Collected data
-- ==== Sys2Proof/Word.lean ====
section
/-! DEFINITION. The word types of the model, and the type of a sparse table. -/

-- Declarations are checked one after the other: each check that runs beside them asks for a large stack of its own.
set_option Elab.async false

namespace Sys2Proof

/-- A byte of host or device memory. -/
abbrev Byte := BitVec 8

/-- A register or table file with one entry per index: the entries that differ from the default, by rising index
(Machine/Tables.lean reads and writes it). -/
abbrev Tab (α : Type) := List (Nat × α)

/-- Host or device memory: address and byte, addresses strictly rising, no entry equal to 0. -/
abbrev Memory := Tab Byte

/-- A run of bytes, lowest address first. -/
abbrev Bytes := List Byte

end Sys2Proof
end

- _Task statement_: Could you restate all of the lines above without altering a single word?

- _Result for this exercise_:
-- ==== Sys2Proof/Word.lean ====
section
/-! DEFINITION. The word types of the model, and the type of a sparse table. -/

-- Declarations are checked one after the other: each check that runs beside them asks for a large stack of its own.
set_option Elab.async false

namespace Sys2Proof

/-- A byte of host or device memory. -/
abbrev Byte := BitVec 8

/-- A register or table file with one entry per index: the entries that differ from the default, by rising index
(Machine/Tables.lean reads and writes it). -/
abbrev Tab (α : Type) := List (Nat × α)

/-- Host or device memory: address and byte, addresses strictly rising, no entry equal to 0. -/
abbrev Memory := Tab Byte

/-- A run of bytes, lowest address first. -/
abbrev Bytes := List Byte

end Sys2Proof
end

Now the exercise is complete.